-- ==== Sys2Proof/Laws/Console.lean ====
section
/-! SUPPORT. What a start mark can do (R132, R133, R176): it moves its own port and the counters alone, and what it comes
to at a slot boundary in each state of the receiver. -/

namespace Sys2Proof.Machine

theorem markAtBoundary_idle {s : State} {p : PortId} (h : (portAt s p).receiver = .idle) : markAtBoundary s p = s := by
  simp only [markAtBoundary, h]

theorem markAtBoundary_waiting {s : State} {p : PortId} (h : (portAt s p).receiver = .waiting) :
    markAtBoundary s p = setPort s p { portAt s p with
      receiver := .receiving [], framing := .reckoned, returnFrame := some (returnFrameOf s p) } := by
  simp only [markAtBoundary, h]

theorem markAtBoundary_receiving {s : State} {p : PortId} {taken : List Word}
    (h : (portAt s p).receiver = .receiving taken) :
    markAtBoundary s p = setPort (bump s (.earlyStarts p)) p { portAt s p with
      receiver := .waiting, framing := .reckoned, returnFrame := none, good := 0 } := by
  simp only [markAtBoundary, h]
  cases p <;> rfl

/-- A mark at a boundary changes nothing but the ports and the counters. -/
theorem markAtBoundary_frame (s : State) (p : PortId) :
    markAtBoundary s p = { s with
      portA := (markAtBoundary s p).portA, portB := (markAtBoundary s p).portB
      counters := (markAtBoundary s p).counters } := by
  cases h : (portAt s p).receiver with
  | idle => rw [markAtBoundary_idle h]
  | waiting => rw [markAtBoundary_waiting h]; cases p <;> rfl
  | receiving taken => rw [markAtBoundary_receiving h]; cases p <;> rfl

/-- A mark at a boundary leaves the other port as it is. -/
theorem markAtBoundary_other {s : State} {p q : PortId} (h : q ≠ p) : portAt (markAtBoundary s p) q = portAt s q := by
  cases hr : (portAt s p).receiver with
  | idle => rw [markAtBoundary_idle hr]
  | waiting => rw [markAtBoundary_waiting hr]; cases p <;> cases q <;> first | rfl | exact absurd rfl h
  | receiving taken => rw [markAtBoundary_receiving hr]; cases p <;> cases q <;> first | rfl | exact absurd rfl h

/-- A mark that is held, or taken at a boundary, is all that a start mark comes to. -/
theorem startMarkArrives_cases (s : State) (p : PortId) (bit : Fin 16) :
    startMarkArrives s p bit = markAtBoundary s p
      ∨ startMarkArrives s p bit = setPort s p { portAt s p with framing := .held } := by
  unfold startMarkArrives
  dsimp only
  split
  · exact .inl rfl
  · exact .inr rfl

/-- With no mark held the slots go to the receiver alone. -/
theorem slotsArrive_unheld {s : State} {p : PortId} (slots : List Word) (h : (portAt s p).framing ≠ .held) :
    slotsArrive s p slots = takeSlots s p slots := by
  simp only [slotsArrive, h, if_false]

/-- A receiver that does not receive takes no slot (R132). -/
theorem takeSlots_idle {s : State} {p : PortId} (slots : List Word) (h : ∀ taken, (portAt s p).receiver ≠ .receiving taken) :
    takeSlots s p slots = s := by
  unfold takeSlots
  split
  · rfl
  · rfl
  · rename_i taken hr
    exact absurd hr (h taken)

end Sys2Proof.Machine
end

# # # # # # #

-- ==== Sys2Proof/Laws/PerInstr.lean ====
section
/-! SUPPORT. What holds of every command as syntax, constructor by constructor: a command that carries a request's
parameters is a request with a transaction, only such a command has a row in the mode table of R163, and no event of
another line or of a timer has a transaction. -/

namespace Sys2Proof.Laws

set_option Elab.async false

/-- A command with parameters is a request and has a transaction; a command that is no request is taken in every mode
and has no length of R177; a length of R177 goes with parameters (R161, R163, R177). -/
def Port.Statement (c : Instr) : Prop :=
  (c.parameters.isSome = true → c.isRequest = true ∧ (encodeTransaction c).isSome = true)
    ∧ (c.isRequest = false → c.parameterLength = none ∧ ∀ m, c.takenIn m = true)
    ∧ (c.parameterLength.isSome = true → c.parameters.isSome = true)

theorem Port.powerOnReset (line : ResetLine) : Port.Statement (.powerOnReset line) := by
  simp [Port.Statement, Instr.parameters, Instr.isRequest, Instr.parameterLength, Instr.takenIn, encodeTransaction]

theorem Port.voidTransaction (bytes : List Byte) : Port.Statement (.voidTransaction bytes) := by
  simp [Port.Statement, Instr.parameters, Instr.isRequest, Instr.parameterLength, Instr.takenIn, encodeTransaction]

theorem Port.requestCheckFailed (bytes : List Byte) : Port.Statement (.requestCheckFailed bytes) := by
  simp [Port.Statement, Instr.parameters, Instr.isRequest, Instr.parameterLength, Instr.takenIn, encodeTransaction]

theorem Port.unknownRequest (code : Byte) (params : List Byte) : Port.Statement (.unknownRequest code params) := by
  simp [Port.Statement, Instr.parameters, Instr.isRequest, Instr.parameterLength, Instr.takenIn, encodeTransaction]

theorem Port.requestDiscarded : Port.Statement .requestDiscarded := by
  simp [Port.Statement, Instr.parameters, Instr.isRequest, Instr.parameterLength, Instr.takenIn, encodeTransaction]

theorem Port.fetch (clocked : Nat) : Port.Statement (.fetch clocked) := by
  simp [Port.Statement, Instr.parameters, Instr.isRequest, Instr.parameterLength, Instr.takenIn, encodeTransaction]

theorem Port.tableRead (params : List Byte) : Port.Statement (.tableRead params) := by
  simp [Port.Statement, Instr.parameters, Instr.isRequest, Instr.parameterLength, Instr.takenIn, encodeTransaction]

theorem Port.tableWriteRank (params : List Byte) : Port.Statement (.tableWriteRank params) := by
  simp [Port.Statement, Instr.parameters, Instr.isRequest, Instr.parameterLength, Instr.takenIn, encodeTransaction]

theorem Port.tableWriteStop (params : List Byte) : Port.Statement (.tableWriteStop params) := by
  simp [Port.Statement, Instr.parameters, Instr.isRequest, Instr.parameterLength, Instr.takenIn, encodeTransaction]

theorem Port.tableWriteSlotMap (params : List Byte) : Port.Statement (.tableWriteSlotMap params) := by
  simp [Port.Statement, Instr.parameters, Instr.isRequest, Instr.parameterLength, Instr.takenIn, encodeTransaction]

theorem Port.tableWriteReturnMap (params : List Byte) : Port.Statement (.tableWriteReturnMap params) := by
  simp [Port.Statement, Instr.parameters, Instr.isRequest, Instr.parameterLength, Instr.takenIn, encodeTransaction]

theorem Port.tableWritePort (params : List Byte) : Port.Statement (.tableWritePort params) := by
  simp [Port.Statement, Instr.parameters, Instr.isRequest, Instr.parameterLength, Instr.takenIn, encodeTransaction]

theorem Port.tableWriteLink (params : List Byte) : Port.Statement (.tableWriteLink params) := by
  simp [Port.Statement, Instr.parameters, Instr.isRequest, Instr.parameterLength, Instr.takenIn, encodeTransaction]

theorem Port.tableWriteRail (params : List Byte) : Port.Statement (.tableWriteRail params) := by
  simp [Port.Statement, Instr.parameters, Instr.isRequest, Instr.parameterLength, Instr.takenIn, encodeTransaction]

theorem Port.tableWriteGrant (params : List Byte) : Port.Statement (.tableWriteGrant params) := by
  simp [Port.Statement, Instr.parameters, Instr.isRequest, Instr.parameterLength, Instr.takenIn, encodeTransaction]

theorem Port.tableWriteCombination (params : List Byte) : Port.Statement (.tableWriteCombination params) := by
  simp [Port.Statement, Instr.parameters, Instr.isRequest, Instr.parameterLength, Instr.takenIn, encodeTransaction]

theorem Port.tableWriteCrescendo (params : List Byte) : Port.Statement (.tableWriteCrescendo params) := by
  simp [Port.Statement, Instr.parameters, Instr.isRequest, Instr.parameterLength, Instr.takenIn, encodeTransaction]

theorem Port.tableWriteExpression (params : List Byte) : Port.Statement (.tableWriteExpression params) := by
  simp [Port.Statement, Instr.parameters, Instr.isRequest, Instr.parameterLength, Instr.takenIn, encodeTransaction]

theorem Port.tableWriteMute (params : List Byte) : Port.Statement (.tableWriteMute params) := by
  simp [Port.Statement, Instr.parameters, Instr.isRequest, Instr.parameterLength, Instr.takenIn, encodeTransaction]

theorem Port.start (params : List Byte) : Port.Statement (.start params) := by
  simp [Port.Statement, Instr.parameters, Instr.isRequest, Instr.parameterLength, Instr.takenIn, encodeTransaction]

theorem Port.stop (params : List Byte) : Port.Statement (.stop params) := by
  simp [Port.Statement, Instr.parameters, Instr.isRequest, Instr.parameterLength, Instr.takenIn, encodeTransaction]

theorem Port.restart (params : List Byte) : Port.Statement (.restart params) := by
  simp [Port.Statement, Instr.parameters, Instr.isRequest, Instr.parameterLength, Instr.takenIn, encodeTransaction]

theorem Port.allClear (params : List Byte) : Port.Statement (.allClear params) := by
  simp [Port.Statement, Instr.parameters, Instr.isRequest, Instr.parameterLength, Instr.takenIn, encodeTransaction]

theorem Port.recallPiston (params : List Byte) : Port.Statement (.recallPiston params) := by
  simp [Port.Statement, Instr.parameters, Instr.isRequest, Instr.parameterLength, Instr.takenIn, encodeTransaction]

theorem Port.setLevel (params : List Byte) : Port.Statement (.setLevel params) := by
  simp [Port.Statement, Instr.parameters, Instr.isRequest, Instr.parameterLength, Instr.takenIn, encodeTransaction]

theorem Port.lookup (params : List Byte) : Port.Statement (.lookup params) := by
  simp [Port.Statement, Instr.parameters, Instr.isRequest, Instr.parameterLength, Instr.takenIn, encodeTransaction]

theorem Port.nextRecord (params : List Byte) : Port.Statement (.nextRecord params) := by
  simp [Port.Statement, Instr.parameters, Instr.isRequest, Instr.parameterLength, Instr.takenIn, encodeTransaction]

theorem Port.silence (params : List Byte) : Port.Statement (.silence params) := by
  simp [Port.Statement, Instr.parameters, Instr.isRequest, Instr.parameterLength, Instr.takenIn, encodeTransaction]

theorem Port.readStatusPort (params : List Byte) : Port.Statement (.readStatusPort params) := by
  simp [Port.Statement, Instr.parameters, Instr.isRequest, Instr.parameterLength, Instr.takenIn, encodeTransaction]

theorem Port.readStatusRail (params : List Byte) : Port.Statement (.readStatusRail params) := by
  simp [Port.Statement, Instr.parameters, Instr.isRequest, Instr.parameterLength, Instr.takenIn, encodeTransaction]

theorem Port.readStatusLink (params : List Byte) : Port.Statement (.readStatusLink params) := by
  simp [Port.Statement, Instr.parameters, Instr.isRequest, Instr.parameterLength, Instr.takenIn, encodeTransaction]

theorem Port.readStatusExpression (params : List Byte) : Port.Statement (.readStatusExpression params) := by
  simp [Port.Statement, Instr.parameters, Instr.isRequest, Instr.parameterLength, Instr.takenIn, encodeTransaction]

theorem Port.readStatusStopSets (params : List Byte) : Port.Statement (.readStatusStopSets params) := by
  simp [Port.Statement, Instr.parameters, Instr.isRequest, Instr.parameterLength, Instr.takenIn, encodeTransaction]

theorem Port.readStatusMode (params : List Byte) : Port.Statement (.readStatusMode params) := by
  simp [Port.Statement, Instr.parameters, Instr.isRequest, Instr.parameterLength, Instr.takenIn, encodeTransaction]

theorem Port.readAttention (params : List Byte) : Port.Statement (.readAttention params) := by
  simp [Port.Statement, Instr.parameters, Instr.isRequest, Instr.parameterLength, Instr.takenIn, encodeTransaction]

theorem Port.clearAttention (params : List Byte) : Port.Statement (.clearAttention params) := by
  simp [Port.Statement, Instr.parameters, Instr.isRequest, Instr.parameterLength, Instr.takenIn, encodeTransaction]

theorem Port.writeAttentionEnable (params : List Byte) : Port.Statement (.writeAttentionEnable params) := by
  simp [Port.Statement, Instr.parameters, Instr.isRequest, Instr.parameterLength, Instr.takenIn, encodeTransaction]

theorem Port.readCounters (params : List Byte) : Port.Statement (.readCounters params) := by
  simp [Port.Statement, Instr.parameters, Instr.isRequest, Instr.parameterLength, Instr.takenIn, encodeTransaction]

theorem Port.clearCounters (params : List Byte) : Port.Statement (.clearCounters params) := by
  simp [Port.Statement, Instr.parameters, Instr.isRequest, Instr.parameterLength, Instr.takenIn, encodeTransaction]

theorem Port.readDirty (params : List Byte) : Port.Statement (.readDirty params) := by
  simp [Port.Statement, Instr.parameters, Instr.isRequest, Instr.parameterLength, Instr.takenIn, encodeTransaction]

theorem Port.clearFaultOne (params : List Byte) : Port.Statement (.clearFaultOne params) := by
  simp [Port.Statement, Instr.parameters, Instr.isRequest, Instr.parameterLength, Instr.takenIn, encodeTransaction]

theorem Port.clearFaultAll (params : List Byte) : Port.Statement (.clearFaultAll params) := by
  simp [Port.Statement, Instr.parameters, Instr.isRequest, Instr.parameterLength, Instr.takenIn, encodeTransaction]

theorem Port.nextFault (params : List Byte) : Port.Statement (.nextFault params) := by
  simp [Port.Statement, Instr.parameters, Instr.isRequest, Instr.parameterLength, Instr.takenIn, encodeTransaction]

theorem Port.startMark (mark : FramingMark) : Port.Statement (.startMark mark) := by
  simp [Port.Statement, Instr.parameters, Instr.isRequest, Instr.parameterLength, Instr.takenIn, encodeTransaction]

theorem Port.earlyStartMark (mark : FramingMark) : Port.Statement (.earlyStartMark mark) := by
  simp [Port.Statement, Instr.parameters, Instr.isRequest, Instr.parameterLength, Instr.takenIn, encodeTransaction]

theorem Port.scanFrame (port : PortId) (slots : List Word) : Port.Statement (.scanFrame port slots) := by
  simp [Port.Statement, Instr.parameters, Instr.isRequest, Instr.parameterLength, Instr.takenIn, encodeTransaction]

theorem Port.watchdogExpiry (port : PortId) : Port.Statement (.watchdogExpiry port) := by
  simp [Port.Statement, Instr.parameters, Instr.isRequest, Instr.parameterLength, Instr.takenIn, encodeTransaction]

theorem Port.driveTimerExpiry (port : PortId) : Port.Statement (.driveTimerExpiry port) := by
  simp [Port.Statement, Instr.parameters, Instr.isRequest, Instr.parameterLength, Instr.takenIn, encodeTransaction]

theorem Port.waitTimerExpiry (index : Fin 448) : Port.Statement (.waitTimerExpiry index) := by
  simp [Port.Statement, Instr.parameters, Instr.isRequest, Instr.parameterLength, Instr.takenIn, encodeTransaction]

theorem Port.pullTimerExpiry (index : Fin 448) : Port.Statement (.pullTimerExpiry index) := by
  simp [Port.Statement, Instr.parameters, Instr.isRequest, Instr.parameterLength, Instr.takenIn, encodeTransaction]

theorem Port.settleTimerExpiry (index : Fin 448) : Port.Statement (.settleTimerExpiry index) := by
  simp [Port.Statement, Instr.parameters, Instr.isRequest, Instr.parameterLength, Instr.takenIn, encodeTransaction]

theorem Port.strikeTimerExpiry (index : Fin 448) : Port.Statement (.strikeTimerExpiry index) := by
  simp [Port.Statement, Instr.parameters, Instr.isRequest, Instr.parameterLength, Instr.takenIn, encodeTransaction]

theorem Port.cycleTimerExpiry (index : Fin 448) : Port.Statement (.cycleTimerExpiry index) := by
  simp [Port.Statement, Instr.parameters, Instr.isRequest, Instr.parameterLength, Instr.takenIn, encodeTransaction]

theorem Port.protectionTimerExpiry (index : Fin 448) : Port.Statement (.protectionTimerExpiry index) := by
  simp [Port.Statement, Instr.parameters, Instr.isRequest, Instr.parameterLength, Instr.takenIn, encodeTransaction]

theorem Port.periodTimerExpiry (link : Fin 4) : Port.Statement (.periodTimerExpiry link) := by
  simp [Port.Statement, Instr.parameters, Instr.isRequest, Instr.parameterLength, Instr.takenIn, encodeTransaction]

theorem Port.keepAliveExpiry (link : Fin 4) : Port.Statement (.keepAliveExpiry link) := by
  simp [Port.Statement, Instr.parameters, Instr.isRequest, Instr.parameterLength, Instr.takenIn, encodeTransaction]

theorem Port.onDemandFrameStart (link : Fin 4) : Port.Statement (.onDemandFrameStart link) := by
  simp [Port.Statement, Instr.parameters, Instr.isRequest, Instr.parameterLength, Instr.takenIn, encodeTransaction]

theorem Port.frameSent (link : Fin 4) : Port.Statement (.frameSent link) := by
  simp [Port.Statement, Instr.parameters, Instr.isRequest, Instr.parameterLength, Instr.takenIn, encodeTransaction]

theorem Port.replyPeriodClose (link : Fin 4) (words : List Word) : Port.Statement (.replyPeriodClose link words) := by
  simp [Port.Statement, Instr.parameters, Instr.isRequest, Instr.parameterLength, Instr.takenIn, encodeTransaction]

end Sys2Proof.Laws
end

# # # # # # #

* _Aim of the exercise_: Filter the records above for lines with "Word".

* _Solution to this task_:
theorem markAtBoundary_receiving {s : State} {p : PortId} {taken : List Word}
theorem slotsArrive_unheld {s : State} {p : PortId} (slots : List Word) (h : (portAt s p).framing ≠ .held) :
theorem takeSlots_idle {s : State} {p : PortId} (slots : List Word) (h : ∀ taken, (portAt s p).receiver ≠ .receiving taken) :
theorem Port.scanFrame (port : PortId) (slots : List Word) : Port.Statement (.scanFrame port slots) := by
theorem Port.replyPeriodClose (link : Fin 4) (words : List Word) : Port.Statement (.replyPeriodClose link words) := by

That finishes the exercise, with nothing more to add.